[MATERIAL PROVIDED]

/-- The outcome is a next state with the property. -/
def gives (r : Result) (p : State → Bool) : Bool :=
  match r with
  | .next t => p t
  | .fault _ => false
  | .refused _ => false

/-- The outcome is this refusal. -/
def refuses (r : Result) (why : Refusal) : Bool :=
  match r with
  | .next _ => false
  | .fault _ => false
  | .refused w => decide (w = why)

/-- The state that the vectors of spec/95_test_vectors.md start from: PC $1000, S $8000, everything else zero, plain RAM,
`undefined_flag = unchanged`. -/
def start : State := { State.reset with pc := 0x1000#16, s := 0x8000#16, cc := 0x00#8, undefinedFlag := .unchanged }

/-! ## Well-formed instructions -/

theorem test_wellFormed_refuses_exg_of_two_sizes : (Instr.exg (.r8 .a) (.r16 .x)).wellFormed = false := by decide
theorem test_wellFormed_refuses_tfr_of_two_sizes : (Instr.tfr (.r16 .d) (.r8 .dp)).wellFormed = false := by decide
theorem test_wellFormed_accepts_exg_of_one_size : (Instr.exg (.r8 .a) (.r8 .cc)).wellFormed = true := by decide
theorem test_wellFormed_accepts_tfr_of_one_size : (Instr.tfr (.r16 .d) (.r16 .pc)).wellFormed = true := by decide

/-! ## Decoding -/

/-- Opcodes of the transfer family, from spec/opcode_table.json, operands laid out as 30_encoding.md R75 to R101 say. -/
theorem test_decode_transfer_a :
    (decodesAs [0x1E#8, 0x8B#8] (.exg (.r8 .a) (.r8 .dp)) && decodesAs [0x1F#8, 0x05#8] (.tfr (.r16 .d) (.r16 .pc)) &&
    decodesAs [0x86#8, 0x5A#8] (.lda (.imm 0x5A#8)) && decodesAs [0x96#8, 0x20#8] (.lda (.mem (.dir 0x20#8))) &&
    decodesAs [0xA6#8, 0xAD#8, 0x01#8, 0x00#8] (.lda (.mem (.idx (.pcr16 0x0100#16 false)))) &&
    decodesAs [0xB6#8, 0x12#8, 0x34#8] (.lda (.mem (.ext 0x1234#16))) &&
    decodesAs [0xC6#8, 0x5A#8] (.ldb (.imm 0x5A#8)) && decodesAs [0xD6#8, 0x20#8] (.ldb (.mem (.dir 0x20#8))) &&
    decodesAs [0xE6#8, 0xFB#8] (.ldb (.mem (.idx (.accD .s true)))) &&
    decodesAs [0xF6#8, 0x12#8, 0x34#8] (.ldb (.mem (.ext 0x1234#16))) &&
    decodesAs [0xCC#8, 0xAB#8, 0xCD#8] (.ldd (.imm 0xABCD#16)) &&
    decodesAs [0xDC#8, 0x20#8] (.ldd (.mem (.dir 0x20#8))) &&
    decodesAs [0xEC#8, 0xB3#8] (.ldd (.mem (.idx (.dec2 .y true)))) &&
    decodesAs [0xFC#8, 0x12#8, 0x34#8] (.ldd (.mem (.ext 0x1234#16))) &&
    decodesAs [0x8E#8, 0xAB#8, 0xCD#8] (.ldx (.imm 0xABCD#16)) &&
    decodesAs [0x9E#8, 0x20#8] (.ldx (.mem (.dir 0x20#8))) &&
    decodesAs [0xAE#8, 0xF8#8, 0x7F#8] (.ldx (.mem (.idx (.off8 .s 0x7F#8 true)))) &&
    decodesAs [0xBE#8, 0x12#8, 0x34#8] (.ldx (.mem (.ext 0x1234#16))) &&
    decodesAs [0x10#8, 0x8E#8, 0xAB#8, 0xCD#8] (.ldy (.imm 0xABCD#16)) &&
    decodesAs [0x10#8, 0x9E#8, 0x20#8] (.ldy (.mem (.dir 0x20#8))) &&
    decodesAs [0x10#8, 0xAE#8, 0x05#8] (.ldy (.mem (.idx (.off5 .x 0b00101#5)))) &&
    decodesAs [0x10#8, 0xBE#8, 0x12#8, 0x34#8] (.ldy (.mem (.ext 0x1234#16))) &&
    decodesAs [0xCE#8, 0xAB#8, 0xCD#8] (.ldu (.imm 0xABCD#16)) &&
    decodesAs [0xDE#8, 0x20#8] (.ldu (.mem (.dir 0x20#8)))) = true := by decide
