-- ==== Sys2Proof/Syntax.lean ====
section
/-! DEFINITION. The commands the module takes: one constructor per row of the table of operations and events, with the
row's operands. `t` is the module time at which the command falls; `r` a dispatched request. -/

namespace Sys2Proof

[/MATERIAL PROVIDED]

▶ _TASK OBJECTIVE_
Retype each record, matching it exactly.

▶ _THE COMPLETED TASK_
/-- The outcome is a next state with the property. -/
def gives (r : Result) (p : State → Bool) : Bool :=
  match r with
  | .next t => p t
  | .fault _ => false
  | .refused _ => false

/-- The outcome is this refusal. -/
def refuses (r : Result) (why : Refusal) : Bool :=
  match r with
  | .next _ => false
  | .fault _ => false
  | .refused w => decide (w = why)

/-- The state that the vectors of spec/95_test_vectors.md start from: PC $1000, S $8000, everything else zero, plain RAM,
`undefined_flag = unchanged`. -/
def start : State := { State.reset with pc := 0x1000#16, s := 0x8000#16, cc := 0x00#8, undefinedFlag := .unchanged }

/-! ## Well-formed instructions -/

theorem test_wellFormed_refuses_exg_of_two_sizes : (Instr.exg (.r8 .a) (.r16 .x)).wellFormed = false := by decide
theorem test_wellFormed_refuses_tfr_of_two_sizes : (Instr.tfr (.r16 .d) (.r8 .dp)).wellFormed = false := by decide
theorem test_wellFormed_accepts_exg_of_one_size : (Instr.exg (.r8 .a) (.r8 .cc)).wellFormed = true := by decide
theorem test_wellFormed_accepts_tfr_of_one_size : (Instr.tfr (.r16 .d) (.r16 .pc)).wellFormed = true := by decide

/-! ## Decoding -/

/-- Opcodes of the transfer family, from spec/opcode_table.json, operands laid out as 30_encoding.md R75 to R101 say. -/
theorem test_decode_transfer_a :
    (decodesAs [0x1E#8, 0x8B#8] (.exg (.r8 .a) (.r8 .dp)) && decodesAs [0x1F#8, 0x05#8] (.tfr (.r16 .d) (.r16 .pc)) &&
    decodesAs [0x86#8, 0x5A#8] (.lda (.imm 0x5A#8)) && decodesAs [0x96#8, 0x20#8] (.lda (.mem (.dir 0x20#8))) &&
    decodesAs [0xA6#8, 0xAD#8, 0x01#8, 0x00#8] (.lda (.mem (.idx (.pcr16 0x0100#16 false)))) &&
    decodesAs [0xB6#8, 0x12#8, 0x34#8] (.lda (.mem (.ext 0x1234#16))) &&
    decodesAs [0xC6#8, 0x5A#8] (.ldb (.imm 0x5A#8)) && decodesAs [0xD6#8, 0x20#8] (.ldb (.mem (.dir 0x20#8))) &&
    decodesAs [0xE6#8, 0xFB#8] (.ldb (.mem (.idx (.accD .s true)))) &&
    decodesAs [0xF6#8, 0x12#8, 0x34#8] (.ldb (.mem (.ext 0x1234#16))) &&
    decodesAs [0xCC#8, 0xAB#8, 0xCD#8] (.ldd (.imm 0xABCD#16)) &&
    decodesAs [0xDC#8, 0x20#8] (.ldd (.mem (.dir 0x20#8))) &&
    decodesAs [0xEC#8, 0xB3#8] (.ldd (.mem (.idx (.dec2 .y true)))) &&
    decodesAs [0xFC#8, 0x12#8, 0x34#8] (.ldd (.mem (.ext 0x1234#16))) &&
    decodesAs [0x8E#8, 0xAB#8, 0xCD#8] (.ldx (.imm 0xABCD#16)) &&
    decodesAs [0x9E#8, 0x20#8] (.ldx (.mem (.dir 0x20#8))) &&
    decodesAs [0xAE#8, 0xF8#8, 0x7F#8] (.ldx (.mem (.idx (.off8 .s 0x7F#8 true)))) &&
    decodesAs [0xBE#8, 0x12#8, 0x34#8] (.ldx (.mem (.ext 0x1234#16))) &&
    decodesAs [0x10#8, 0x8E#8, 0xAB#8, 0xCD#8] (.ldy (.imm 0xABCD#16)) &&
    decodesAs [0x10#8, 0x9E#8, 0x20#8] (.ldy (.mem (.dir 0x20#8))) &&
    decodesAs [0x10#8, 0xAE#8, 0x05#8] (.ldy (.mem (.idx (.off5 .x 0b00101#5)))) &&
    decodesAs [0x10#8, 0xBE#8, 0x12#8, 0x34#8] (.ldy (.mem (.ext 0x1234#16))) &&
    decodesAs [0xCE#8, 0xAB#8, 0xCD#8] (.ldu (.imm 0xABCD#16)) &&
    decodesAs [0xDE#8, 0x20#8] (.ldu (.mem (.dir 0x20#8)))) = true := by decide
-- ==== Sys2Proof/Syntax.lean ====
section
/-! DEFINITION. The commands the module takes: one constructor per row of the table of operations and events, with the
row's operands. `t` is the module time at which the command falls; `r` a dispatched request. -/

namespace Sys2Proof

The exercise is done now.